DD is 2 so still (usually) naps which is such a blessing. We get out all the time as I find at home I struggle to know what to do with her, we do play dough, drawing, blocks, books, teddy bear picnic, make dens, bounce on bed, play or listen to music, jigsaws, play kitchen, toy cars, sticker books etc, these all last about 5 mins each, the only activities that last longer are pretend play (which I struggle to engage with for more than 10 mins), bath and TV. If weather is ok we go for a “walk” not to anywhere in particular but to pick up sticks and stones, look at bugs etc and try not to go far from home as I know she will want carried. We also do toddler classes, park (can you get bus to one?), library, cafe, and we have also ventured on bus to soft play, museum, play cafe etc when feeling more organised.

whosaidtha · 06/02/2024 12:15

I used to do breakfast in a cafe with activity books. A firm favourite with him. Just toast but got us out. Then we did dancing at 10:30-11:30. Home for lunch and a nap if he could. Then activities at home. School run at 3 home. Tablet time while I cooked tea. Bath and bed.
Back up activities included:
Having a bath in the day
Going to grandads house
Cooking for tea- pizza dough was a good one.
Park if the weather was nice.

I would invest in a scooter for walking places. Makes it much easier.

hernkat · 06/02/2024 13:23

I have 2 days a week with my 3yo and the only way I can cope is by getting out of the house as soon as we can and keeping busy! One day she has a swimming lesson first thing, then a music class after lunch - we fill in the time with either soft play, park time or a local museum or library. We bring a packed lunch then eat it while we're out. She has a nap - I still use a buggy for this reason (she's lazy and doesn't resist sitting in it, though she'll walk part of the way - long walks between venues).
The other day we don't have a regular activity, but we either do a longer day out to an attraction further away (different place each week) or do some drop in classes or events, things she doesn't want to do every week but likes doing every now and then. Again we have a packed lunch so we're out of the house for 6+ hours.

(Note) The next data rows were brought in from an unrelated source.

-- ==== Sys2Proof/Tests/Slice0.lean ====
section
/-! SUPPORT. The model's own tests. Expected results are those of spec/95_test_vectors.md, whose vector each test
names; then, for each statement with hypotheses, a state and operands that meet them (test_witness_...). -/

namespace Sys2Proof.Tests

open Machine Claims

/-! ### Helpers -/

/-- The next state, if there is one. -/
def next? : Host.Outcome State Fault Refusal → Option State
  | .next s => some s
  | .fault _ => none
  | .refused _ => none

/-- What `f` sees after the state runs one word as its next instruction. -/
def run {α : Type} (s : State) (w : Nat) (f : State → α) : Option α :=
  (next? (step (s.withFetchWord 16 w))).map f

/-- A state at x3000 with COND = Z, as the vectors of part 2 start. -/
def s0 : State := { State.reset with cond := 0b010 }

/-- The parameters with STRICT_FIXED_BITS true. -/
def strict : Params := { recommended with strictFixedBits := true }

theorem next_of {o : Host.Outcome State Fault Refusal} {f : State → Bool} (h : (next? o).any f = true) :
    ∃ t, o = .next t ∧ f t = true := by
  cases o with
  | next t => exact ⟨t, rfl, by simpa [next?] using h⟩
  | fault _ => exact nomatch h
  | refused _ => exact nomatch h

theorem fetches_of {s : State} {i : Instr} (h : (decode s.params (fetch s).1).toOption = some i) :
    Fetches s i := by
  unfold Fetches
  cases hd : decode s.params (fetch s).1 with
  | ok j =>
    rw [hd] at h
    exact congrArg _ (Option.some.inj h)
  | error e =>
    rw [hd] at h
    exact nomatch h

/-! ### Well-formedness: an ill-formed term for each check -/

theorem test_wf_refuses_jmp_r7 : (Instr.jmp 7).wf recommended = false := by decide
theorem test_wf_refuses_handled_vectors :
    [0x20, 0x21, 0x22, 0x24, 0x25].map (fun v => (Instr.trap v).wf recommended) =
      [false, false, false, false, false] := by decide
theorem test_wf_accepts : (Instr.jmp 6).wf recommended = true ∧ (Instr.trap 0x23).wf recommended = true ∧
    Instr.ret.wf recommended = true := by decide
theorem test_params_wf : recommended.wf = true ∧ strict.wf = true ∧
    ({ recommended with kbsrAddr := 0xFE02 } : Params).wf = false ∧
    ({ recommended with tvOut := 0x25 } : Params).wf = false := by decide
theorem test_memory_wf : Memory.wf [(3, 1), (9, 2)] = true ∧ Memory.wf [(9, 2), (3, 1)] = false ∧
    Memory.wf [(3, 0)] = false ∧ Memory.wf [(65536, 1)] = false := by decide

She has dinner at 5-5.30 so we are usually heading home by 4pm - a class at that time would feel too late especially in winter. But on nursery days she gets picked up at 4.30pm so she isn't used to long days.

gettingalife82 · 06/02/2024 13:24

3.5 is very different from a 2yo ime. It's harder to get them to do things they don't want to.

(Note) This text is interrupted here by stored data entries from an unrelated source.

-- ==== Sys2Proof/Machine/Operands.lean ====
section
/-! DEFINITION. Operand positions: what an instruction allows in each field (03 R58 to R67), the static checks of 03
Table 7 under orders 4 and 5, the base forms as extended ones (R58), and reading a source (R61, R114, R119, R123). -/

namespace Sys2Proof.Machine

/-- The classes of an operand (03 R61; 02 R27): `litHi` the literal 0x14B, `lit` the other two, `idLane` the IDs that vary per
lane. -/
inductive Cls where
  | vec | uni | cache | latch | lit | litHi | imm | idLane | idUni
  deriving DecidableEq, Repr

/-- How an immediate is read (03 R61). -/
inductive ImmKind where
  | int | fp (f : Fmt) | pair (f : Fmt)
  deriving DecidableEq, Repr

/-- A source position: the classes it takes, its width, and how it reads an immediate. -/
structure Pos where
  cls : List Cls
  w : Nat
  kind : ImmKind
  deriving DecidableEq, Repr

/-- Every class of a per-lane position. -/
def laneCls : List Cls := [.vec, .uni, .cache, .latch, .lit, .litHi, .imm, .idLane, .idUni]
/-- The classes of a position that takes one value for the warp (02 R27). -/
def uniCls : List Cls := [.uni, .lit, .litHi, .imm, .idUni]

/-- A per-lane integer position. -/
def Pos.lane (w : Nat) : Pos := { cls := laneCls, w := w, kind := .int }
/-- A per-lane floating-point position. -/
def Pos.fp (f : Fmt) : Pos := { cls := laneCls, w := if f = Fmt.f64 then 64 else 32, kind := .fp f }
/-- A per-lane packed position. -/
def Pos.pair (f : Fmt) : Pos := { cls := laneCls, w := 32, kind := .pair f }
/-- A position of one value for the warp. -/
def Pos.uni (w : Nat) : Pos := { cls := uniCls, w := w, kind := .int }
/-- A position of the classes given. -/
def Pos.of (cls : List Cls) (w : Nat) : Pos := { cls := cls, w := w, kind := .int }

/-- A destination: its classes, its width, and whether a uniform one may have per-lane sources (06 R140). -/
structure Dst where
  cls : List Cls
  w : Nat
  mixed : Bool
  deriving DecidableEq, Repr

/-- A vector register, `la`, or a uniform register (03 R63; 06 R140). -/
def Dst.any (w : Nat) : Dst := { cls := [.vec, .latch, .uni], w := w, mixed := false }
/-- A vector register or `la`. -/
def Dst.lane (w : Nat) : Dst := { cls := [.vec, .latch], w := w, mixed := false }
/-- A vector register of an instruction with a counter class (03 R63). -/
def Dst.vec (w : Nat) : Dst := { cls := [.vec], w := w, mixed := false }
/-- A uniform register of an instruction that acts once for the warp. -/
def Dst.uni : Dst := { cls := [.uni], w := 64, mixed := true }

/-- What an instruction allows: its modifier bits, whether a reserved code stands in a defined field (IL-RSV), whether it
takes any guard, whether it has a fixed latency, and its positions; `none` marks a field that it does not use. `srcs` is how
many consecutive registers SRCB names: 1, but for the range of TST and AWR (08 R206; 12 R302). -/
structure Shape where
  m : BitVec 10
  m2 : BitVec 6
  m3 : BitVec 6
  bad : Bool
  anyGuard : Bool
  fixed : Bool
  dst : Option Dst
  a : Option Pos
  b : Option Pos
  c : Option Pos
  srcs : Nat
  deriving DecidableEq, Repr

/-- An instruction with no fields at all, acting once for the warp. -/
def Shape.bare : Shape :=
  { m := 0, m2 := 0, m3 := 0, bad := false, anyGuard := false, fixed := false, dst := none, a := none, b := none, c := none,
    srcs := 1 }

/-- The width of a position; an unused one reads as 32. -/
def posWidth (p : Option Pos) : Nat := match p with | some q => q.w | none => 32

end Sys2Proof.Machine

namespace Sys2Proof
open Machine

/-- The class of an operand; none for a reserved code. -/
def Opnd.cls (o : Opnd) : Option Cls :=
  match o with
  | .v _ => some .vec
  | .s _ => some .uni
  | .c _ => some .cache
  | .la => some .latch
  | .lb => some .latch
  | .litLo => some .lit
  | .litHi => some .litHi
  | .lit64 => some .lit
  | .imm _ => some .imm
  | .id .idlane => some .idLane
  | .id .idquad => some .idLane
  | .id .iditem => some .idLane
  | .id _ => some .idUni
  | .rsv _ => none

/-- Whether an operand is of a class. -/
def Opnd.isCls (o : Opnd) (k : Cls) : Bool := o.cls == some k

/-- Whether an operand is a literal. -/
def Opnd.isLit (o : Opnd) : Bool := o.isCls .lit || o.isCls .litHi

/-- Field value 0: no dead mark and code 0x000. -/
def Src.zero : Src := { op := .v 0, dead := false }

/-- The fields of an extended instruction whose modifiers, guard and cache fill are the base form's (03 R58). -/
def Ext.base (bnd : Bool) (dst : Opnd) (a b c : Src) (lit : Option DWord) : Ext :=
  { bnd := bnd, mods := 0, mods2 := 0, mods3 := 0, guard := Guard.always, dst := dst, dstDead := false, a := a, b := b, c := c,
    cfen := false, cfslot := 0, lit := lit }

MariaVT65 · 06/02/2024 13:34

Yeah my 3 year old very much likes to teat boundaries and do what he wants. Likes to refuse to get dressed and has to be in charge of opening and closing any door we go through. So I feel your pain. I also have a 2 month old baby and he now has to be the one to push the pram so we walk at a snails pace.

I do agree 4pm is a bit of an odd time for an activity. I usually do stuff in the morning or after lunch.

hjkvb · 06/02/2024 13:48

I have always found long days (over 7 hours) on my own with the kids challenging so dont beat yourself up, its hard work

Spudthespanner · 06/02/2024 14:12

We're a year behind you at 2 and a half but solidarity for living in a flat with no garden- we're in the same boat 3 flights up!

Mine does 3 days at nursery and is also very energetic. Our park is a half hour walk at his pace and he can walk it by himself and back. However we take a respite break in between at a café. I bring sticker books/magazines etc and we stop for some lunch and a hot chocolate. Some days I still take a pushchair in case.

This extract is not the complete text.